--- DATA SECTION Enclosed Below ---

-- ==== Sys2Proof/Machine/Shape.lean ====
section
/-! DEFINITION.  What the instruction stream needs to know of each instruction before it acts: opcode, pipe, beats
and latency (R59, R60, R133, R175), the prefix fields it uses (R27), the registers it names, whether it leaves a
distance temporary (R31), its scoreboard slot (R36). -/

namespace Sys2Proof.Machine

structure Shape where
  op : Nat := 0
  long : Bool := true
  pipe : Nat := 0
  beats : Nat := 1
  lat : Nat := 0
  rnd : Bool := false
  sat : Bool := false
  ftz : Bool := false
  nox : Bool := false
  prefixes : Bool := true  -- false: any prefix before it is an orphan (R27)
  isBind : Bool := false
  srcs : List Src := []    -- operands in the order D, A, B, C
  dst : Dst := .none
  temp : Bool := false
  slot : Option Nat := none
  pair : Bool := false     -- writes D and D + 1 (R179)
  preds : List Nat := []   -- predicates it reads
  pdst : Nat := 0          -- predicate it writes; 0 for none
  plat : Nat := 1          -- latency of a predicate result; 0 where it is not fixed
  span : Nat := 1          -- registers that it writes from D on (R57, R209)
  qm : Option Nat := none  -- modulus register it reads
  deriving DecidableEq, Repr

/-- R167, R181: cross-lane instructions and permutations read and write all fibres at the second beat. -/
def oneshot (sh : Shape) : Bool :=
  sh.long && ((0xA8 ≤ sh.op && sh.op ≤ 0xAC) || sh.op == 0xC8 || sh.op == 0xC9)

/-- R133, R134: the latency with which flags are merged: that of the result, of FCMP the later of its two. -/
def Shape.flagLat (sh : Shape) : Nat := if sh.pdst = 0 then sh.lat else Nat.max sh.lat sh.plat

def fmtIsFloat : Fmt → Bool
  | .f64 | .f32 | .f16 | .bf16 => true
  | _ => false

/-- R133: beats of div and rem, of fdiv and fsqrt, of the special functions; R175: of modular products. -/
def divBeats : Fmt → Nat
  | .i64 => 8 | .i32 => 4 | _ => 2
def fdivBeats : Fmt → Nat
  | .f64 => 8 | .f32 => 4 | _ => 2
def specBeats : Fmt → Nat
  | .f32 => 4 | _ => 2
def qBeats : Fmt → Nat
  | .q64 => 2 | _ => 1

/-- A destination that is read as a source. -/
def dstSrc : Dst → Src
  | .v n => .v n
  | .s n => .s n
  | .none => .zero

--- End of Enclosed DATA SECTION ---
--- DATA SECTION Enclosed Below ---

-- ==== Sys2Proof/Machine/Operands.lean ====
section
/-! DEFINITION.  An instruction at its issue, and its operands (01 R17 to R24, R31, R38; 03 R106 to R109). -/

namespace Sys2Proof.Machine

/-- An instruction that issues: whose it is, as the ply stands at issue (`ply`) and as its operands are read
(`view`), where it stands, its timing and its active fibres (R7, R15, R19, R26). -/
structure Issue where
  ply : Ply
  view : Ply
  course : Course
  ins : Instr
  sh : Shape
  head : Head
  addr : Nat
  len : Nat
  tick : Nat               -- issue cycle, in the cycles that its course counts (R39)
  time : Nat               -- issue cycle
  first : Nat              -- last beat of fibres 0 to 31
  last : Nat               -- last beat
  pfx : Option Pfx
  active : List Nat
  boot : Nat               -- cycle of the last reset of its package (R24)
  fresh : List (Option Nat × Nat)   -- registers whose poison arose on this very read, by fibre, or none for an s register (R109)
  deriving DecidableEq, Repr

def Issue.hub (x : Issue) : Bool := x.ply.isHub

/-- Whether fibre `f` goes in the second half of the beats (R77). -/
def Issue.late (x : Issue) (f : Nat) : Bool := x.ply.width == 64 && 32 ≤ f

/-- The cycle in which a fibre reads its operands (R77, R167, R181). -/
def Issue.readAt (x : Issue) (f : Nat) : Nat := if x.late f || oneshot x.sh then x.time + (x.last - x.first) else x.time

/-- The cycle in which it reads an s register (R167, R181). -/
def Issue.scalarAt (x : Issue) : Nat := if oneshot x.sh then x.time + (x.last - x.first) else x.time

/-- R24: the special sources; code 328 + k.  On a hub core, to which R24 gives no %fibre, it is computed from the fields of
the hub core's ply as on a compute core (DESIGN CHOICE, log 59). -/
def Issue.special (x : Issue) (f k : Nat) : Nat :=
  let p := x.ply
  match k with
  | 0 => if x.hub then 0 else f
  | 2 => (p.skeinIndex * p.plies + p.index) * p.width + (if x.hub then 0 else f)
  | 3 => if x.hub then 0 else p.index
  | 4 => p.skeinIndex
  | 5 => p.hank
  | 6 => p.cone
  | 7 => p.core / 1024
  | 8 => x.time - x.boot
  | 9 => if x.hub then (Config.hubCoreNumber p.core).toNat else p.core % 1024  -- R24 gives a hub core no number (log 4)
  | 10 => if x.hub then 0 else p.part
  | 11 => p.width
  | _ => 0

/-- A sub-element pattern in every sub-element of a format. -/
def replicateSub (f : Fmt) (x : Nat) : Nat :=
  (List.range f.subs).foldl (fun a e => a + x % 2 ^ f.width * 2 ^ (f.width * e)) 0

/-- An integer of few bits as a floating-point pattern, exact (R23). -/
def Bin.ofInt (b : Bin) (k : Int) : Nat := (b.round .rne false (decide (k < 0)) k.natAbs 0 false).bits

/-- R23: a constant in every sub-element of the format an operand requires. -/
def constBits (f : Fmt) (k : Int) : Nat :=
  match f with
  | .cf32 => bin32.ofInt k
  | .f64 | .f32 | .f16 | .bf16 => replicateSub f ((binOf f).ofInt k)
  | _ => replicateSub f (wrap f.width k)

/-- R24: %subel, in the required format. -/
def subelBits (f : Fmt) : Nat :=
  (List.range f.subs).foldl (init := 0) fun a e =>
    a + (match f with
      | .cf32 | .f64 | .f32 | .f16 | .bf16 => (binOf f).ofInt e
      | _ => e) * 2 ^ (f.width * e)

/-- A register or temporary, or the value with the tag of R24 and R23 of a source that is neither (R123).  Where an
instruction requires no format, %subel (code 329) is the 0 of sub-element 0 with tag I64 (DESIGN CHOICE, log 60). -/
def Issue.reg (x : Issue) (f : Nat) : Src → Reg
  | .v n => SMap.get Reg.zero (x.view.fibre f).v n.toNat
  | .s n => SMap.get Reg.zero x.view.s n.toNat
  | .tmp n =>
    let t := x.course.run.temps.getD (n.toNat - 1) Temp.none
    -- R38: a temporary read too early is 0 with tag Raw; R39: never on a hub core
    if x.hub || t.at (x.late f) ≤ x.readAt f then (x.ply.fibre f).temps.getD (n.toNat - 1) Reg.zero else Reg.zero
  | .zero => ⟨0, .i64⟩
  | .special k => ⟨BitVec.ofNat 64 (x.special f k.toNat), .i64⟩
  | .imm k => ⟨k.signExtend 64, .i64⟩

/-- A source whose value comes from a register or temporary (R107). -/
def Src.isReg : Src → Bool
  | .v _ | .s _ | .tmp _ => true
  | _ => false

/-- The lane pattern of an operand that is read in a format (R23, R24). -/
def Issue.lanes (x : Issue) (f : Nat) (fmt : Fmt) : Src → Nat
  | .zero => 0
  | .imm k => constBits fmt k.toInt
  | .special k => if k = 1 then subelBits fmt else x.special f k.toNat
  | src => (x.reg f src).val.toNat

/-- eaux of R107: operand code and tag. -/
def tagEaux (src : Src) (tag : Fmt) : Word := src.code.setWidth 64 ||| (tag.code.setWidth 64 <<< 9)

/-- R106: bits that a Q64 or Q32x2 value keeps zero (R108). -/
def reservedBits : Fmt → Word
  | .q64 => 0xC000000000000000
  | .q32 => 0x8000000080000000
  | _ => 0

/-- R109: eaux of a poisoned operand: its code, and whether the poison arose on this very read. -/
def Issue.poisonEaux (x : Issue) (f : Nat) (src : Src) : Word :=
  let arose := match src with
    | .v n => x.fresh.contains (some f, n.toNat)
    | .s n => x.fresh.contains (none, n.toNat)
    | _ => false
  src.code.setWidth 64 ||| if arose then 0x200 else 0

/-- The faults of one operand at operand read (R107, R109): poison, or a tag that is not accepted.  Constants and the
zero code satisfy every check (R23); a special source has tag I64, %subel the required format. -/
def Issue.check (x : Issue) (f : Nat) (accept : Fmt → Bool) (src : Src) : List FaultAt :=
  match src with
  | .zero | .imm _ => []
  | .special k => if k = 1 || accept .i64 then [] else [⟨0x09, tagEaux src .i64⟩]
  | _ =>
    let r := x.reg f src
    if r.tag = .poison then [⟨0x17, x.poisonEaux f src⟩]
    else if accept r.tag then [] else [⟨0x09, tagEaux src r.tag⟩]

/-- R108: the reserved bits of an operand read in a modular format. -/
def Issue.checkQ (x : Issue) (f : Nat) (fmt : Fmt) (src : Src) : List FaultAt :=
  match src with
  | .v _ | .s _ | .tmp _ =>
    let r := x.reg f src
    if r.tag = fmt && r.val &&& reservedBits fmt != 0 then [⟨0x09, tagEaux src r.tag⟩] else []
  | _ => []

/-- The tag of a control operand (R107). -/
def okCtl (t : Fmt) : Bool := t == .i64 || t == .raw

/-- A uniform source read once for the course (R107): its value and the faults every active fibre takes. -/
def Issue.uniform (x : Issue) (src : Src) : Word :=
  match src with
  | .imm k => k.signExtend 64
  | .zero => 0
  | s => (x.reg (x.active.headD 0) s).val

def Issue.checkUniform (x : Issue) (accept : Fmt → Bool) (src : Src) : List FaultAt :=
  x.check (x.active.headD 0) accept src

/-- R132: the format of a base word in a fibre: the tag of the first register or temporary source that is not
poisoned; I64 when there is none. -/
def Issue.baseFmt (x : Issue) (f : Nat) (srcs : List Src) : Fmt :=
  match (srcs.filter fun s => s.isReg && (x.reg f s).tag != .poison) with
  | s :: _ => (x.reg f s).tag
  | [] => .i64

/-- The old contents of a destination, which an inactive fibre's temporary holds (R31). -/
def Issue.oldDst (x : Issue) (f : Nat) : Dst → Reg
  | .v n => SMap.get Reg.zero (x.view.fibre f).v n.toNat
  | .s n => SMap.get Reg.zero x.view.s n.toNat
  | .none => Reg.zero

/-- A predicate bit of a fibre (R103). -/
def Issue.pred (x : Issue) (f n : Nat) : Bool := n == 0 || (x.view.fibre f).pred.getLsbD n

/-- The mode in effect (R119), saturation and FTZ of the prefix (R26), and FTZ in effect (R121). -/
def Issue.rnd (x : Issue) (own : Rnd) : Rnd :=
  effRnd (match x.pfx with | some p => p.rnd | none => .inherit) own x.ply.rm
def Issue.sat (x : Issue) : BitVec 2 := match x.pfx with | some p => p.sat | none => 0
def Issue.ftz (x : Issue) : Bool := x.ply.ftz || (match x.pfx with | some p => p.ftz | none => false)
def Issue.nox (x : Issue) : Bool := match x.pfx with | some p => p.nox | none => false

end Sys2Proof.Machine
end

--- End of Enclosed DATA SECTION ---

Copy the records above exactly, beginning at the line that contains "p.core / 1024" and stopping after the line that contains "def Bin.ofInt (b".

  | 7 => p.core / 1024
  | 8 => x.time - x.boot
  | 9 => if x.hub then (Config.hubCoreNumber p.core).toNat else p.core % 1024  -- R24 gives a hub core no number (log 4)
  | 10 => if x.hub then 0 else p.part
  | 11 => p.width
  | _ => 0

/-- A sub-element pattern in every sub-element of a format. -/
def replicateSub (f : Fmt) (x : Nat) : Nat :=
  (List.range f.subs).foldl (fun a e => a + x % 2 ^ f.width * 2 ^ (f.width * e)) 0

/-- An integer of few bits as a floating-point pattern, exact (R23). -/
def Bin.ofInt (b : Bin) (k : Int) : Nat := (b.round .rne false (decide (k < 0)) k.natAbs 0 false).bits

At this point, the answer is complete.